Siamo il Paese dove «tutto si accomoda». Quando le Brigate rosse rapirono un tale Ciro Cirillo, assessore regionale democristiano della Campania (e lo rapirono, per inciso, dopo aver spedito al Creatore due agenti della scorta) lo Stato intavolò una trattativa incaricando i servizi segreti di pagare un riscatto. Come mediatore, fu scelto nientemeno che Raffaele Cutolo, boss della camorra. Un capolavoro in cui tutta l’Italia fu dunque rappresentata: mancava forse l’immancabile loggia deviata.
Naturalmente questo modus operandi ci ha sempre contraddistinti anche in politica estera. Quando, nell’estate del 1990, l’Irak invase il Kuwait, Bush senior disse: «Saddam Hussein si è annesso uno Stato sovrano con la forza. Ora, delle due l’una: o lo si costringe a rinunziarvi, o autorizziamo qualsiasi tiranno a imitarne l’esempio». Una posizione netta, o di qua o di là, e quindi troppo grezza per noi italiani, che per bocca di Giulio Andreotti impostammo così il problema: «Saddam Hussein ha certamente commesso una illegalità, ma bisogna indurlo a riparare attraverso il dialogo, riconoscendo che il suo atto di forza va inquadrato nel contesto di una risistemazione globale di tutto il problema mediorientale». E quando in un discorso ci sono questi tre termini - dialogo, contesto e globale - è subito chiaro dove si va a parare: a schifio.
Siamo il Paese delle sanatorie, dei condoni, degli indulti e delle amnistie. E quando si decide di usare il pugno di ferro di fronte a un’emergenza, accade quel che cantava Celentano: dal pugno chiuso una carezza nascerà.
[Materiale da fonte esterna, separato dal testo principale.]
-- ==== Sys2Proof/Decode.lean ====
section
/-! DEFINITION. The command that a word of the opcode table spells. No row of the table gives bits: the
commands of this block are events, register accesses and messages, not encoded words. -/

namespace Sys2Proof

/-- No row of spec/opcode_table.json gives fields, so no word spells a command. -/
def decodeTableWord (_nbits _w : Nat) : Option Instr := none

end Sys2Proof
end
L’anno scorso, dopo la morte dell’agente Raciti, si partì con un: fermiamo il campionato. Poi ci si corresse: giochiamo, ma con gli stadi chiusi. Dopo di che si disse: chiudiamo solo la curva ai tifosi ospiti. Infine si tirò fuori una parolina magica, il «tornello», un aggeggio che avrebbe dovuto risolvere il problema, e che invece non ha risolto nulla. È il Paese in cui c’è sempre, come happy end, l’«avevamo scherzato». Come per le espulsioni degli immigrati irregolari beccati a delinquere: doveva essere un esodo biblico, se ne sono andati sì e no qualche decina.
Non è questione di destra morbida o destra intransigente.
È l’Italia: non l’America di Reagan, non l’Inghilterra della Thatcher e neppure la Francia di Sarkozy. Dalla quale, temiamo, prenderemo per buono solo un motto: «Laissez faire».